Go get some microrasboras... WCMM will get too big, and these guys once they grow will join my school of WCMM in my 40b, as of right now they'll get eaten in there though.


----------



## STS_1OO (Nov 28, 2012)

Thanks Kayen.


----------



## talontsiawd (Oct 19, 2008)

That looks really great, especially considering how tall the tank is compared to the stones. I usually don't like Iwagumi in tall tanks, especially this tall but you pulled it off. That's a feat in itself. Great tank, love the stone and layout.


----------



## Kayen (Oct 14, 2007)

talontsiawd said:


> That looks really great, especially considering how tall the tank is compared to the stones. I usually don't like Iwagumi in tall tanks, especially this tall but you pulled it off. That's a feat in itself. Great tank, love the stone and layout.


Thanks Matt, hairgrass is sending off runners. No update on Blyxa which seems to be not doing anything.

I lost one of the Stiphodons yesterday, it was struggling the moment I put it in the tank, and it seemed like it was only a matter of time. The other two are doing fine and feeding good. 

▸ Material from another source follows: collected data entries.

-- ==== Sys2Proof/Decode.lean ====
section
/-! DEFINITION. The opcode map of 30_encoding.md R75, the decoder (R74, R80, R92), the encoder, and the
two byte orders: instruction bytes as memory holds them (R53) and the numbering of
spec/opcode_table.json. Decoding is a pure function of the 16-bit word (R92). -/

namespace Sys2Proof

/-! ### Fields of an instruction word (R71) -/

/-- T, bits 15 to 12: the family. -/
def opT (op : Word) : Nibble := op.extractLsb' 12 4
/-- X, bits 11 to 8. -/
def opX (op : Word) : Nibble := op.extractLsb' 8 4
/-- Y, bits 7 to 4. -/
def opY (op : Word) : Nibble := op.extractLsb' 4 4
/-- N, bits 3 to 0. -/
def opN (op : Word) : Nibble := op.extractLsb' 0 4
/-- NN, bits 7 to 0. -/
def opNN (op : Word) : Byte := op.extractLsb' 0 8
/-- NNN, bits 11 to 0. -/
def opNNN (op : Word) : Addr := op.extractLsb' 0 12

/-! ### The decoder: two levels (R74) -/

/-- Family 0 (R79): only the full words 00E0 and 00EE; bits 11 to 8 must be 0 (D22), 0NNN is no
instruction (D23). -/
def decode0 (op : Word) : Option Instr :=
  if opNNN op = 0x0E0#12 then some .cls
  else if opNNN op = 0x0EE#12 then some .ret
  else none

/-- Family 8 (R77): the low nibble selects; 8, 9, A, B, C, D and F select nothing. -/
def decode8 (op : Word) : Option Instr :=
  match (opN op).toNat with
  | 0x0 => some (.ldReg (opX op) (opY op))
  | 0x1 => some (.orReg (opX op) (opY op))
  | 0x2 => some (.andReg (opX op) (opY op))
  | 0x3 => some (.xorReg (opX op) (opY op))
  | 0x4 => some (.addReg (opX op) (opY op))
  | 0x5 => some (.subReg (opX op) (opY op))
  | 0x6 => some (.shr (opX op) (opY op))
  | 0x7 => some (.subnReg (opX op) (opY op))
  | 0xE => some (.shl (opX op) (opY op))
  | _ => none

/-- Family E (R78): the low byte selects. -/
def decodeE (op : Word) : Option Instr :=
  match (opNN op).toNat with
  | 0x9E => some (.skp (opX op))
  | 0xA1 => some (.sknp (opX op))
  | _ => none

/-- Family F (R78): the low byte selects. -/
def decodeF (op : Word) : Option Instr :=
  match (opNN op).toNat with
  | 0x07 => some (.ldVxDt (opX op))
  | 0x0A => some (.ldVxK (opX op))
  | 0x15 => some (.ldDtVx (opX op))
  | 0x18 => some (.ldStVx (opX op))
  | 0x1E => some (.addI (opX op))
  | 0x29 => some (.ldF (opX op))
  | 0x33 => some (.ldB (opX op))
  | 0x55 => some (.storeRegs (opX op))
  | 0x65 => some (.loadRegs (opX op))
  | _ => none

/-- R74, R92: the instruction a word stands for; `none` is an unrecognised word (R80). Families 5 and 9
require N = 0 (D22). -/
def decode (op : Word) : Option Instr :=
  match (opT op).toNat with
  | 0x0 => decode0 op
  | 0x1 => some (.jp (opNNN op))
  | 0x2 => some (.call (opNNN op))
  | 0x3 => some (.seImm (opX op) (opNN op))
  | 0x4 => some (.sneImm (opX op) (opNN op))
  | 0x5 => if opN op = 0#4 then some (.seReg (opX op) (opY op)) else none
  | 0x6 => some (.ldImm (opX op) (opNN op))
  | 0x7 => some (.addImm (opX op) (opNN op))
  | 0x8 => decode8 op
  | 0x9 => if opN op = 0#4 then some (.sneReg (opX op) (opY op)) else none
  | 0xA => some (.ldI (opNNN op))
  | 0xB => some (.jpV0 (opNNN op))
  | 0xC => some (.rnd (opX op) (opNN op))
  | 0xD => some (.drw (opX op) (opY op) (opN op))
  | 0xE => decodeE op
  | 0xF => decodeF op
  | _ => none

/-! ### The encoder: the formats of R72, from the table of R75 -/

/-- Format A: T, NNN. -/
def formatA (t : Nibble) (nnn : Addr) : Word := t ++ nnn
/-- Formats I and F: T, X, and a low byte (an immediate or a selector). -/
def formatI (t x : Nibble) (nn : Byte) : Word := t ++ (x ++ nn)
/-- Formats R and D: T, X, Y, and a low nibble (a selector or N). -/
def formatR (t x y n : Nibble) : Word := t ++ (x ++ (y ++ n))

/-- The word of an instruction (R75). -/
def encode : Instr → Word
  | .cls => formatA 0x0 0x0E0
  | .ret => formatA 0x0 0x0EE
  | .jp nnn => formatA 0x1 nnn
  | .call nnn => formatA 0x2 nnn
  | .seImm x nn => formatI 0x3 x nn
  | .sneImm x nn => formatI 0x4 x nn
  | .seReg x y => formatR 0x5 x y 0x0
  | .ldImm x nn => formatI 0x6 x nn
  | .addImm x nn => formatI 0x7 x nn
  | .ldReg x y => formatR 0x8 x y 0x0
  | .orReg x y => formatR 0x8 x y 0x1
  | .andReg x y => formatR 0x8 x y 0x2
  | .xorReg x y => formatR 0x8 x y 0x3
  | .addReg x y => formatR 0x8 x y 0x4
  | .subReg x y => formatR 0x8 x y 0x5
  | .shr x y => formatR 0x8 x y 0x6
  | .subnReg x y => formatR 0x8 x y 0x7
  | .shl x y => formatR 0x8 x y 0xE
  | .sneReg x y => formatR 0x9 x y 0x0
  | .ldI nnn => formatA 0xA nnn
  | .jpV0 nnn => formatA 0xB nnn
  | .rnd x nn => formatI 0xC x nn
  | .drw x y n => formatR 0xD x y n
  | .skp x => formatI 0xE x 0x9E
  | .sknp x => formatI 0xE x 0xA1
  | .ldVxDt x => formatI 0xF x 0x07
  | .ldVxK x => formatI 0xF x 0x0A
  | .ldDtVx x => formatI 0xF x 0x15
  | .ldStVx x => formatI 0xF x 0x18
  | .addI x => formatI 0xF x 0x1E
  | .ldF x => formatI 0xF x 0x29
  | .ldB x => formatI 0xF x 0x33
  | .storeRegs x => formatI 0xF x 0x55
  | .loadRegs x => formatI 0xF x 0x65

/-! ### Instruction bytes -/

/-- R53: the two bytes of an instruction word as memory holds them, the high byte at the lower address. -/
def wordBytes (op : Word) : List Byte := [op.extractLsb' 8 8, op.extractLsb' 0 8]

/-- R53: the word two consecutive bytes make, `MemRead(a, 1) ++ MemRead(a+1, 1)`. -/
def wordOf (hi lo : Byte) : Word := hi ++ lo

/-- What the decoder makes of a byte string: the instruction at its head with the bytes after it, or a
rejection by name. -/
inductive Decoded where
  /-- a recognised instruction, and the rest of the bytes -/
  | instr (i : Instr) (rest : List Byte)
  /-- R80: the word at the head is unrecognised (the machine runs it as a no-op with a warning, R93) -/
  | unrecognised (op : Word) (rest : List Byte)
  /-- fewer than two bytes are left: no instruction word (R70) -/
  | truncated
  deriving DecidableEq, Repr

/-- Decoding of any byte string (R53, R70): total, rejecting by name. -/
def decodeBytes : List Byte → Decoded
  | hi :: lo :: rest =>
    match decode (wordOf hi lo) with
    | some i => .instr i rest
    | none => .unrecognised (wordOf hi lo) rest
  | _ => .truncated

/-- The word that the low `nbits` bits of `w` give, in the numbering of spec/opcode_table.json (bit 0 of
the one 16-bit word is its least significant bit, R70); the bits above `nbits` are 0. -/
def tableWord (nbits w : Nat) : Word := BitVec.ofNat 16 (w % 2 ^ nbits)

/-- The instruction this decoder reads from the table's word: laid out as the hardware stores it (R53),
then decoded. -/
def decodeTableWord (nbits w : Nat) : Option Instr :=
  match decodeBytes (wordBytes (tableWord nbits w)) with
  | .instr i _ => some i
  | _ => none

/-! ### The opcode map as mask and match (R75) -/

/-- One row of R75. -/
structure OpcodeRow where
  mask : Word
  pattern : Word
  deriving DecidableEq, Repr

/-- A word matches a row iff `(op & mask) = match` (R74). -/
def OpcodeRow.hits (r : OpcodeRow) (op : Word) : Bool := op &&& r.mask == r.pattern

/-- The row of R75 an instruction belongs to: `mask` and `match` as that table gives them. -/
def Instr.row : Instr → OpcodeRow
  | .cls => ⟨0xFFFF, 0x00E0⟩
  | .ret => ⟨0xFFFF, 0x00EE⟩
  | .jp _ => ⟨0xF000, 0x1000⟩
  | .call _ => ⟨0xF000, 0x2000⟩
  | .seImm _ _ => ⟨0xF000, 0x3000⟩
  | .sneImm _ _ => ⟨0xF000, 0x4000⟩
  | .seReg _ _ => ⟨0xF00F, 0x5000⟩
  | .ldImm _ _ => ⟨0xF000, 0x6000⟩
  | .addImm _ _ => ⟨0xF000, 0x7000⟩
  | .ldReg _ _ => ⟨0xF00F, 0x8000⟩
  | .orReg _ _ => ⟨0xF00F, 0x8001⟩
  | .andReg _ _ => ⟨0xF00F, 0x8002⟩
  | .xorReg _ _ => ⟨0xF00F, 0x8003⟩
  | .addReg _ _ => ⟨0xF00F, 0x8004⟩
  | .subReg _ _ => ⟨0xF00F, 0x8005⟩
  | .shr _ _ => ⟨0xF00F, 0x8006⟩
  | .subnReg _ _ => ⟨0xF00F, 0x8007⟩
  | .shl _ _ => ⟨0xF00F, 0x800E⟩
  | .sneReg _ _ => ⟨0xF00F, 0x9000⟩
  | .ldI _ => ⟨0xF000, 0xA000⟩
  | .jpV0 _ => ⟨0xF000, 0xB000⟩
  | .rnd _ _ => ⟨0xF000, 0xC000⟩
  | .drw _ _ _ => ⟨0xF000, 0xD000⟩
  | .skp _ => ⟨0xF0FF, 0xE09E⟩
  | .sknp _ => ⟨0xF0FF, 0xE0A1⟩
  | .ldVxDt _ => ⟨0xF0FF, 0xF007⟩
  | .ldVxK _ => ⟨0xF0FF, 0xF00A⟩
  | .ldDtVx _ => ⟨0xF0FF, 0xF015⟩
  | .ldStVx _ => ⟨0xF0FF, 0xF018⟩
  | .addI _ => ⟨0xF0FF, 0xF01E⟩
  | .ldF _ => ⟨0xF0FF, 0xF029⟩
  | .ldB _ => ⟨0xF0FF, 0xF033⟩
  | .storeRegs _ => ⟨0xF0FF, 0xF055⟩
  | .loadRegs _ => ⟨0xF0FF, 0xF065⟩

/-- The 34 rows of R75, in its order (sorted by pattern). -/
def opcodeTable : List OpcodeRow :=
  [⟨0xFFFF, 0x00E0⟩, ⟨0xFFFF, 0x00EE⟩, ⟨0xF000, 0x1000⟩, ⟨0xF000, 0x2000⟩, ⟨0xF000, 0x3000⟩,
   ⟨0xF000, 0x4000⟩, ⟨0xF00F, 0x5000⟩, ⟨0xF000, 0x6000⟩, ⟨0xF000, 0x7000⟩] ++
  [⟨0xF00F, 0x8000⟩, ⟨0xF00F, 0x8001⟩, ⟨0xF00F, 0x8002⟩, ⟨0xF00F, 0x8003⟩, ⟨0xF00F, 0x8004⟩,
   ⟨0xF00F, 0x8005⟩, ⟨0xF00F, 0x8006⟩, ⟨0xF00F, 0x8007⟩, ⟨0xF00F, 0x800E⟩, ⟨0xF00F, 0x9000⟩] ++
  [⟨0xF000, 0xA000⟩, ⟨0xF000, 0xB000⟩, ⟨0xF000, 0xC000⟩, ⟨0xF000, 0xD000⟩, ⟨0xF0FF, 0xE09E⟩,
   ⟨0xF0FF, 0xE0A1⟩] ++
  [⟨0xF0FF, 0xF007⟩, ⟨0xF0FF, 0xF00A⟩, ⟨0xF0FF, 0xF015⟩, ⟨0xF0FF, 0xF018⟩, ⟨0xF0FF, 0xF01E⟩,
   ⟨0xF0FF, 0xF029⟩, ⟨0xF0FF, 0xF033⟩, ⟨0xF0FF, 0xF055⟩, ⟨0xF0FF, 0xF065⟩]

end Sys2Proof
end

Also diatoms seem to be taking over really fast, and getting some green algae as well.
Right now i'm only dosing some seachem flourish every week, in addition to 0.3BPS CO2.


----------



## Kayen (Oct 14, 2007)

Hello. Diatoms much worse now.
How to deal with diatoms


----------



## belphegor (Nov 25, 2012)

What shrimps are in there? PFRs?


----------



## Kayen (Oct 14, 2007)

belphegor said:


> What shrimps are in there? PFRs?


Just Cherries.

Also here's an update:

Some new pics taken with my new lens.
Stiphodon percnopterygionus + Tanichthys albonubes









Stiphodon semoni









Full Tank Shot:









As you can see, lots of diatoms. Anyone help me out with this (since i keep asking....)?


----------



## chou (Feb 23, 2012)

otocinclus will clear that diatom out in 1 day. guranteed


----------



## zerreissen (Jan 8, 2013)

*heater for Chi*

Howdy guys, I'm new here and this will be my first post. Kayen, I saw that you're looking for a heater for your Chi. I've been using a Finnex 50w titanium heater on my Chi since last October with great success.

http://www.amazon.com/Finnex-Contro...Gallon/dp/B00354QO9Y/ref=cm_cr_pr_product_top

My main complaint would be the power cord is thick and stiff, would be nice if it was bent 90 degrees at the heater since you're supposed to have the heater placed horizontally. I had it hidden behind a piece of driftwood.

Here's a pic from last November after I first set it up:


----------



## skindy (Jan 30, 2012)

I think at this point try to scrape as much off as you can and stick to regular water changes. Eventually all the silicates will be removed (which is what diatoms feed on). If you'd like to speed things up, maybe add an oto as a one-man clean-up crew (the RCS will help). There are chemical products but I would look at those as a last resort. Completely up to you! This thread was pretty informative for me when I had a diatom bloom: http://www.aquaticcommunity.com/aquariumforum/showthread.php?t=60144

Nice tank, either way  I have a Chi myself! I have an Elite submersible Preset 25-watt mini-heater that keeps my water temps between 68-73 at the lowest setting. It's not super pretty but it works. I could have placed it sideways and behind the filter now that I look at the picture... not sure why I didn't, hah!


----------



## Octantis (Jan 9, 2014)

What ever happened with the diatoms? I'm also interested in how the 10" Fugeray worked out.


----------



## boxboy (Jun 1, 2013)

Nice photos. What substrate are you using, I like the looks of it.


----------